**Exercise brief:**
The answer must be a single number: how many lines of the records below contain "select".

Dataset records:

/-! ### setTvalid (R44) -/

@[simp] theorem setTvalid_owOut (b : Bool) (s : State) : (setTvalid b s).owOut = s.owOut := rfl
@[simp] theorem setTvalid_crit (b : Bool) (s : State) : (setTvalid b s).crit = s.crit := rfl
@[simp] theorem setTvalid_busy (b : Bool) (s : State) : (setTvalid b s).busy = s.busy := rfl
@[simp] theorem setTvalid_hRdata (b : Bool) (s : State) : (setTvalid b s).hRdata = s.hRdata := rfl
@[simp] theorem setTvalid_spul (b : Bool) (s : State) : (setTvalid b s).spul = s.spul := rfl
@[simp] theorem setTvalid_presence (b : Bool) (s : State) : (setTvalid b s).presence = s.presence := rfl
@[simp] theorem setTvalid_found (b : Bool) (s : State) : (setTvalid b s).found = s.found := rfl
@[simp] theorem setTvalid_pmode (b : Bool) (s : State) : (setTvalid b s).pmode = s.pmode := rfl
@[simp] theorem setTvalid_tvalid (b : Bool) (s : State) : (setTvalid b s).tvalid = b := rfl
@[simp] theorem setTvalid_cause (b : Bool) (s : State) : (setTvalid b s).cause = s.cause := rfl
@[simp] theorem setTvalid_info (b : Bool) (s : State) : (setTvalid b s).info = s.info := rfl
@[simp] theorem setTvalid_spuEn (b : Bool) (s : State) : (setTvalid b s).spuEn = s.spuEn := rfl
@[simp] theorem setTvalid_data (b : Bool) (s : State) : (setTvalid b s).data = s.data := rfl
@[simp] theorem setTvalid_buf (b : Bool) (s : State) : (setTvalid b s).buf = s.buf := rfl
@[simp] theorem setTvalid_rom (b : Bool) (s : State) : (setTvalid b s).rom = s.rom := rfl
@[simp] theorem setTvalid_srom (b : Bool) (s : State) : (setTvalid b s).srom = s.srom := rfl
@[simp] theorem setTvalid_ldisc (b : Bool) (s : State) : (setTvalid b s).ldisc = s.ldisc := rfl
@[simp] theorem setTvalid_crc (b : Bool) (s : State) : (setTvalid b s).crc = s.crc := rfl
@[simp] theorem setTvalid_tnum (b : Bool) (s : State) : (setTvalid b s).tnum = s.tnum := rfl
@[simp] theorem setTvalid_tden (b : Bool) (s : State) : (setTvalid b s).tden = s.tden := rfl
@[simp] theorem setTvalid_tc100 (b : Bool) (s : State) : (setTvalid b s).tc100 = s.tc100 := rfl
@[simp] theorem setTvalid_res (b : Bool) (s : State) : (setTvalid b s).res = s.res := rfl
@[simp] theorem setTvalid_opc (b : Bool) (s : State) : (setTvalid b s).opc = s.opc := rfl
@[simp] theorem setTvalid_arg (b : Bool) (s : State) : (setTvalid b s).arg = s.arg := rfl
@[simp] theorem setTvalid_stepIx (b : Bool) (s : State) : (setTvalid b s).stepIx = s.stepIx := rfl
@[simp] theorem setTvalid_byteIx (b : Bool) (s : State) : (setTvalid b s).byteIx = s.byteIx := rfl
@[simp] theorem setTvalid_bitIx (b : Bool) (s : State) : (setTvalid b s).bitIx = s.bitIx := rfl
@[simp] theorem setTvalid_shreg (b : Bool) (s : State) : (setTvalid b s).shreg = s.shreg := rfl
@[simp] theorem setTvalid_tcnt (b : Bool) (s : State) : (setTvalid b s).tcnt = s.tcnt := rfl
@[simp] theorem setTvalid_wrom (b : Bool) (s : State) : (setTvalid b s).wrom = s.wrom := rfl
@[simp] theorem setTvalid_pos (b : Bool) (s : State) : (setTvalid b s).pos = s.pos := rfl
@[simp] theorem setTvalid_ndisc (b : Bool) (s : State) : (setTvalid b s).ndisc = s.ndisc := rfl
@[simp] theorem setTvalid_idb (b : Bool) (s : State) : (setTvalid b s).idb = s.idb := rfl
@[simp] theorem setTvalid_cmpb (b : Bool) (s : State) : (setTvalid b s).cmpb = s.cmpb := rfl
@[simp] theorem setTvalid_hold (b : Bool) (s : State) : (setTvalid b s).hold = s.hold := rfl
@[simp] theorem setTvalid_inputs (b : Bool) (s : State) : (setTvalid b s).inputs = s.inputs := rfl
@[simp] theorem setTvalid_line (b : Bool) (s : State) : (setTvalid b s).line = s.line := rfl
@[simp] theorem setTvalid_draws (b : Bool) (s : State) : (setTvalid b s).draws = s.draws := rfl
@[simp] theorem setTvalid_readDraws (b : Bool) (s : State) : (setTvalid b s).readDraws = s.readDraws := rfl
@[simp] theorem setTvalid_trace (b : Bool) (s : State) : (setTvalid b s).trace = s.trace := rfl
@[simp] theorem setTvalid_ticks (b : Bool) (s : State) : (setTvalid b s).ticks = s.ticks := rfl

/-! ### setLdisc (R33) -/

@[simp] theorem setLdisc_owOut (v : Pos) (s : State) : (setLdisc v s).owOut = s.owOut := rfl
@[simp] theorem setLdisc_crit (v : Pos) (s : State) : (setLdisc v s).crit = s.crit := rfl
@[simp] theorem setLdisc_busy (v : Pos) (s : State) : (setLdisc v s).busy = s.busy := rfl
@[simp] theorem setLdisc_hRdata (v : Pos) (s : State) : (setLdisc v s).hRdata = s.hRdata := rfl
@[simp] theorem setLdisc_spul (v : Pos) (s : State) : (setLdisc v s).spul = s.spul := rfl
@[simp] theorem setLdisc_presence (v : Pos) (s : State) : (setLdisc v s).presence = s.presence := rfl
@[simp] theorem setLdisc_found (v : Pos) (s : State) : (setLdisc v s).found = s.found := rfl
@[simp] theorem setLdisc_pmode (v : Pos) (s : State) : (setLdisc v s).pmode = s.pmode := rfl
@[simp] theorem setLdisc_tvalid (v : Pos) (s : State) : (setLdisc v s).tvalid = s.tvalid := rfl
@[simp] theorem setLdisc_cause (v : Pos) (s : State) : (setLdisc v s).cause = s.cause := rfl
@[simp] theorem setLdisc_info (v : Pos) (s : State) : (setLdisc v s).info = s.info := rfl
@[simp] theorem setLdisc_spuEn (v : Pos) (s : State) : (setLdisc v s).spuEn = s.spuEn := rfl
@[simp] theorem setLdisc_data (v : Pos) (s : State) : (setLdisc v s).data = s.data := rfl
@[simp] theorem setLdisc_buf (v : Pos) (s : State) : (setLdisc v s).buf = s.buf := rfl
@[simp] theorem setLdisc_rom (v : Pos) (s : State) : (setLdisc v s).rom = s.rom := rfl
@[simp] theorem setLdisc_srom (v : Pos) (s : State) : (setLdisc v s).srom = s.srom := rfl
@[simp] theorem setLdisc_ldisc (v : Pos) (s : State) : (setLdisc v s).ldisc = v := rfl
@[simp] theorem setLdisc_crc (v : Pos) (s : State) : (setLdisc v s).crc = s.crc := rfl
@[simp] theorem setLdisc_tnum (v : Pos) (s : State) : (setLdisc v s).tnum = s.tnum := rfl
@[simp] theorem setLdisc_tden (v : Pos) (s : State) : (setLdisc v s).tden = s.tden := rfl
@[simp] theorem setLdisc_tc100 (v : Pos) (s : State) : (setLdisc v s).tc100 = s.tc100 := rfl
@[simp] theorem setLdisc_res (v : Pos) (s : State) : (setLdisc v s).res = s.res := rfl
@[simp] theorem setLdisc_opc (v : Pos) (s : State) : (setLdisc v s).opc = s.opc := rfl
@[simp] theorem setLdisc_arg (v : Pos) (s : State) : (setLdisc v s).arg = s.arg := rfl
@[simp] theorem setLdisc_stepIx (v : Pos) (s : State) : (setLdisc v s).stepIx = s.stepIx := rfl
@[simp] theorem setLdisc_byteIx (v : Pos) (s : State) : (setLdisc v s).byteIx = s.byteIx := rfl
@[simp] theorem setLdisc_bitIx (v : Pos) (s : State) : (setLdisc v s).bitIx = s.bitIx := rfl
@[simp] theorem setLdisc_shreg (v : Pos) (s : State) : (setLdisc v s).shreg = s.shreg := rfl
@[simp] theorem setLdisc_tcnt (v : Pos) (s : State) : (setLdisc v s).tcnt = s.tcnt := rfl
@[simp] theorem setLdisc_wrom (v : Pos) (s : State) : (setLdisc v s).wrom = s.wrom := rfl
@[simp] theorem setLdisc_pos (v : Pos) (s : State) : (setLdisc v s).pos = s.pos := rfl
@[simp] theorem setLdisc_ndisc (v : Pos) (s : State) : (setLdisc v s).ndisc = s.ndisc := rfl
@[simp] theorem setLdisc_idb (v : Pos) (s : State) : (setLdisc v s).idb = s.idb := rfl
@[simp] theorem setLdisc_cmpb (v : Pos) (s : State) : (setLdisc v s).cmpb = s.cmpb := rfl
@[simp] theorem setLdisc_hold (v : Pos) (s : State) : (setLdisc v s).hold = s.hold := rfl
@[simp] theorem setLdisc_inputs (v : Pos) (s : State) : (setLdisc v s).inputs = s.inputs := rfl
@[simp] theorem setLdisc_line (v : Pos) (s : State) : (setLdisc v s).line = s.line := rfl
@[simp] theorem setLdisc_draws (v : Pos) (s : State) : (setLdisc v s).draws = s.draws := rfl
@[simp] theorem setLdisc_readDraws (v : Pos) (s : State) : (setLdisc v s).readDraws = s.readDraws := rfl
@[simp] theorem setLdisc_trace (v : Pos) (s : State) : (setLdisc v s).trace = s.trace := rfl
@[simp] theorem setLdisc_ticks (v : Pos) (s : State) : (setLdisc v s).ticks = s.ticks := rfl
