/-- Quiet edges during the wait: it is shorter by as many, or the command has taken effect (R283). -/
theorem run_waiting {w : Word} {s t : State} (ha : AtomicWord w s) (hx : command w s = .next t) {cs : List Cycle}
    (hcs : QuietCycles cs) (rest : List Input) {n : Nat} (hn : 1 ≤ n) :
    core.run cs.length (takeInput (cs.map Input.clk ++ rest) (waiting w n s)) =
      .next (takeInput rest (if n ≤ cs.length then t else waiting w (n - cs.length) s)) := by
  induction cs generalizing n with
  | nil =>
    rw [if_neg (by rw [List.length_nil]; omega)]
    rfl
  | cons c cs ih =>
    obtain ⟨⟨u, rfl⟩, hcs'⟩ := hcs.cons
    refine (run_succ (step_waiting ha hx n u (cs.map Input.clk ++ rest)) cs.length).trans ?_
    rw [List.length_cons]
    by_cases h1 : n ≤ 1
    · rw [if_pos h1, if_pos (by omega)]
      exact run_idle (command_busy hx) hcs' rest
    · have hsub : n - 1 - cs.length = n - (cs.length + 1) := by omega
      have hle : n - 1 ≤ cs.length ↔ n ≤ cs.length + 1 := by omega
      rw [if_neg h1, ih hcs' (by omega), hsub]
      simp only [hle]

/-- The whole run: the edge of the CMD write and the quiet edges after it. -/
theorem run_atomic {w : Word} {s t : State} (hb : s.busy = false) (ha : AtomicWord w s)
    (hx : command w s = .next t) {u : Bool} {cs : List Cycle} (hcs : QuietCycles cs) {rest : List Input}
    (hin : s.inputs = .clk ⟨false, u, some (.write 0x00 w)⟩ :: (cs.map Input.clk ++ rest)) :
    core.run (cs.length + 1) s =
      .next (takeInput rest (if Config.nCyc ≤ cs.length then t else waiting w (Config.nCyc - cs.length) s)) := by
  rw [run_succ (step_startAtomic ha hx hb u _ hin)]
  by_cases h0 : Config.nCyc = 0
  · rw [if_pos h0, if_pos (by omega)]
    exact run_idle (command_busy hx) hcs rest
  · rw [if_neg h0]
    exact run_waiting ha hx hcs rest (by omega)

/-- Settles O33: the command's columns, and the run with its wait on either side of N_CYC. -/
theorem nonBusCommandsAreAtomic : Obligations.NonBusCommandsAreAtomic := by
  intro s t w u cs rest hb hi ha hin hcs hx
  have hrun := run_atomic hb ha hx hcs hin
  refine ⟨command_atomic_frame hb hi ha hx, fun hle => ?_, fun hlt => ?_⟩
  · rwa [if_pos hle] at hrun
  · rw [if_neg (by omega)] at hrun
    exact ⟨_, hrun, rfl, waiting_frame w _ rest s⟩

end Sys2Proof.Machine
end

section
/-! PROOFS. The statements about the faults (60_exceptions.md R290 to R299): what InvalidArgument leaves as it was,
which cause each command can end with, and the end of a command without presence. -/

namespace Sys2Proof.Machine

/-! ### InvalidArgument at acceptance (R296, R281) -/

/-- On an idle engine the end of a command takes back all that acceptance wrote: CAUSE is what remains. -/
theorem raise_accept_of_idle {s : State} (hb : s.busy = false) (hi : s.idleOk = true) (c : Cause) (n : Pos)
    (w : Word) : raise c n (accept w s) = { s with cause := c, info := n } := by
  simp only [State.idleOk, Bool.and_eq_true, beq_iff_eq, decide_eq_true_eq, Option.isNone_iff_eq_none] at hi
  obtain ⟨⟨⟨⟨⟨⟨⟨⟨⟨h1, h2⟩, h3⟩, h4⟩, h5⟩, h6⟩, h7⟩, h8⟩, -⟩, -⟩ := hi
  simp only [raise, endCommand, idle, accept, hb, h1, h2, h3, h4, h5, h6, h7, h8]

/-- A CMD write of a command's own word runs it from its accepted state (R281). -/
theorem hostAccess_write_encode {s : State} (hb : s.busy = false) {i : Instr} (hi : i.wf = true) :
    hostAccess (.write 0x00 (encode i)) s = exec i (accept (encode i) s) :=
  (hostAccess_write_cmd hb _).trans (command_ok_eq (decodeAfterEncodeIsIdentity i hi) s)

/-- Settles O9: each of the three is a `raise` right after acceptance, of DECODE with TVALID cleared before. -/
theorem invalidArgumentChangesOnlyCause : Obligations.InvalidArgumentChangesOnlyCause := by
  refine ⟨fun s w e hb hi hd => ?_, fun s hb hi hl => ?_, fun s hb hi hr h7 => ?_, by decide +kernel⟩
  · rw [hostAccess_write_cmd hb, command_error hd, raise_accept_of_idle hb hi]
  · rw [hostAccess_write_encode hb rfl, exec_searchNext_refused (s := accept _ s) hl, raise_accept_of_idle hb hi]
  · rw [hostAccess_write_encode hb rfl, exec_decodeTemp_zeroCount (s := accept _ s) hr h7]
    exact congrArg _ (raise_accept_of_idle (s := setTvalid false s) hb hi _ _ _)

/-! ### The cause of each command (R299) -/

/-- Both ends of `Address(bcast)`: BusAbsent, or a cause of the rest. -/
theorem address_cause_mem {cs : List Cause} {rest : State → State} (ha : .busAbsent ∈ cs)
    (h : ∀ u, (rest u).cause ∈ cs) (bcast : Bool) (s : State) : (address bcast rest s).cause ∈ cs := by
  rw [address_eq]
  split
  · exact h _
  · exact ha

theorem writeScratchpad_cause_mem (s : State) : (writeScratchpad s).cause ∈ [Cause.ok, .busAbsent] :=
  address_cause_mem (by simp) (fun _ => by simp) _ _

/-- The loop of R207 ends at its bottom, or at a position that no device answers. -/
theorem searchFrom_cause_mem (n : Nat) (s : State) :
    (searchFrom n s).cause ∈ [Cause.ok, .busCollisionFault] := by
  induction n generalizing s with
  | zero => simp [searchFrom]
  | succ n ih =>
    rw [searchFrom_succ]
    split
    · simp
    · exact ih _

/-- A SEARCH_NEXT that is not refused ends as R207 to R209 say. -/
theorem exec_searchNext_cause_mem {s t : State} (hl : s.ldisc ≠ 0) (hx : exec .searchNext s = .next t) :
    t.cause ∈ [Cause.ok, .busAbsent, .busCollisionFault] := by
  have hs := execSearchNext_eq s
  rw [if_neg hl] at hs
  cases hx.symm.trans hs
  split
  · have hc := searchFrom_cause_mem 64 (searchEntry s)
    simp only [List.mem_cons, List.not_mem_nil, or_false] at hc ⊢
    exact hc.imp_right .inr
  · simp

/-- The operands of a well-formed command (R101). -/
theorem countOk_iff {n : Byte} : countOk n = true ↔ 1 ≤ n.toNat ∧ n.toNat ≤ 9 := by simp [countOk]

theorem resolutionOk_iff {b : Byte} : resolutionOk b = true ↔ 9 ≤ b.toNat ∧ b.toNat ≤ 12 := by
  simp [resolutionOk]

/-- R299, command by command. -/
theorem exec_cause_mem {i : Instr} {s t : State} (hi : i.wf = true) (hx : exec i s = .next t) :
    t.cause ∈ causesOf i := by
  cases i with
  | nop | readBit | writeBit b | readByte | writeByte v | crcClr | crcUpd v | crcRom b | searchInit | romTake
  | getRes =>
    cases hx
    exact List.mem_singleton.mpr rfl
  | reset =>
    cases hx.symm.trans (exec_reset s)
    cases h : s.sampleAt 0 <;> simp [causesOf]
  | readBytes n =>
    obtain ⟨h1, h9⟩ := countOk_iff.mp hi
    obtain ⟨b, -, -, h⟩ := exec_readBytes h1 h9 s
    cases hx.symm.trans h
    exact List.mem_singleton.mpr rfl
  | writeBytes n =>
    obtain ⟨h1, h9⟩ := countOk_iff.mp hi
    cases hx.symm.trans (exec_writeBytes h1 h9 s)
    exact List.mem_singleton.mpr rfl
  | crcBuf n =>
    obtain ⟨h1, h9⟩ := countOk_iff.mp hi
    cases hx.symm.trans (exec_crcBuf h1 h9 s)
    exact List.mem_singleton.mpr rfl
  | searchNext =>
    by_cases hl : s.ldisc = 0
    · cases hx.symm.trans (exec_searchNext_refused hl)
      simp [causesOf]
    · exact List.mem_append_left [.invalidArgument] (exec_searchNext_cause_mem hl hx)
  | select | skip | convert b | powerMode b =>
    cases hx
    exact address_cause_mem (by simp [causesOf]) (fun _ => by simp [causesOf]) _ _
  | readSpad =>
    cases hx
    refine address_cause_mem (by simp [causesOf]) (fun u => ?_) _ _
    rw [checkScratchpad_eq, endCommand_cause]
    split <;> simp [causesOf]
  | writeSpad =>
    cases hx
    exact writeScratchpad_cause_mem s
  | decodeTemp =>
    rcases execDecodeTemp_cases s with h | h | ⟨-, h⟩ | ⟨-, -, h⟩ <;> cases hx.symm.trans h <;> simp [causesOf]
  | setRes b =>
    obtain ⟨h9, h12⟩ := resolutionOk_iff.mp hi
    cases hx.symm.trans (exec_setRes h9 h12 s)
    exact writeScratchpad_cause_mem _

/-- Only two rows of R299 hold InvalidArgument. -/
theorem invalidArgument_mem_causesOf {i : Instr} (h : .invalidArgument ∈ causesOf i) :
    i = .searchNext ∨ i = .decodeTemp := by
  cases i with
  | searchNext => exact .inl rfl
  | decodeTemp => exact .inr rfl
  | _ => simp [causesOf] at h

theorem exec_searchNext_info {s t : State} (hx : exec .searchNext s = .next t)
    (hc : t.cause = .invalidArgument) : t.info = 5 := by
  by_cases hl : s.ldisc = 0
  · cases hx.symm.trans (exec_searchNext_refused hl)
    rfl
  · have hm := exec_searchNext_cause_mem hl hx
    simp [hc] at hm

theorem exec_decodeTemp_info {s t : State} (hx : exec .decodeTemp s = .next t)
    (hc : t.cause = .invalidArgument) : t.info = 6 := by
  rcases execDecodeTemp_cases s with h | h | ⟨-, h⟩ | ⟨-, -, h⟩ <;> cases hx.symm.trans h
  · simp at hc
  · rfl
  · simp at hc
  · simp at hc

/-- Settles O10: the INFO of every end is legal, the cause is of the command's row, and the two commands with
InvalidArgument in their row raise it in one place each. -/
theorem causeIsOneTheCommandCanRaise : Obligations.CauseIsOneTheCommandCanRaise := by
  intro i s hi
  obtain ⟨t, hx, c, n, u, rfl, hlegal, -⟩ := exec_ends i s
  have hmem := exec_cause_mem hi hx
  refine ⟨_, hx, hmem, hlegal, fun hc => ?_⟩
  rcases invalidArgument_mem_causesOf (hc ▸ hmem) with rfl | rfl
  · exact .inl ⟨rfl, exec_searchNext_info hx hc⟩
  · exact .inr ⟨rfl, exec_decodeTemp_info hx hc⟩

/-! ### No presence (R292) -/

/-- The writes that R292 names for a command without presence, besides those of its reset slot and its end. -/
def absentWrites (i : Instr) (s : State) : State :=
  match i with
  | .searchNext => setLdisc 0 (setFound false s)
  | .readSpad => setTvalid false s
  | .setRes bits => setBufByte 4 (configByte bits) s
  | _ => s

/-- Without presence RESET and every composite command do no more than these writes, the reset slot and BusAbsent. -/
theorem exec_absent {i : Instr} {s : State} (hi : i.wf = true) (hc : isComposite i = true ∨ i = .reset)
    (hl : i = .searchNext → s.ldisc ≠ 0) (hp : s.sampleAt 0 = true) :
    exec i s = .next (raise .busAbsent 0 (unanswered (absentWrites i s))) := by
  cases i with
  | reset =>
    rw [exec_reset, hp]
    rfl
  | searchNext => exact exec_searchNext_absent (hl rfl) hp
  | select | skip => exact congrArg _ (address_absent hp _ _)
  | convert b => exact exec_convert_absent hp b
  | readSpad => exact exec_readSpad_absent hp
  | writeSpad => exact congrArg _ (writeScratchpad_absent hp)
  | setRes b =>
    obtain ⟨h9, h12⟩ := resolutionOk_iff.mp hi
    exact exec_setRes_absent h9 h12 hp
  | powerMode b => exact exec_powerMode_absent hp b
  | _ => simp [isComposite] at hc

theorem absentWrites_frame (i : Instr) (s : State) :
    sameExcept [.found, .ldisc, .tvalid, .buf] s (absentWrites i s) := by
  cases i with
  | searchNext =>
    exact ((setFound_frame false s).mono (by simp)).trans ((setLdisc_frame 0 _).mono (by simp))
  | readSpad => exact (setTvalid_frame false s).mono (by simp)
  | setRes b => exact (setBufByte_frame 4 _ s).mono (by simp)
  | _ => exact sameExcept.refl _ s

**Written reply:**
2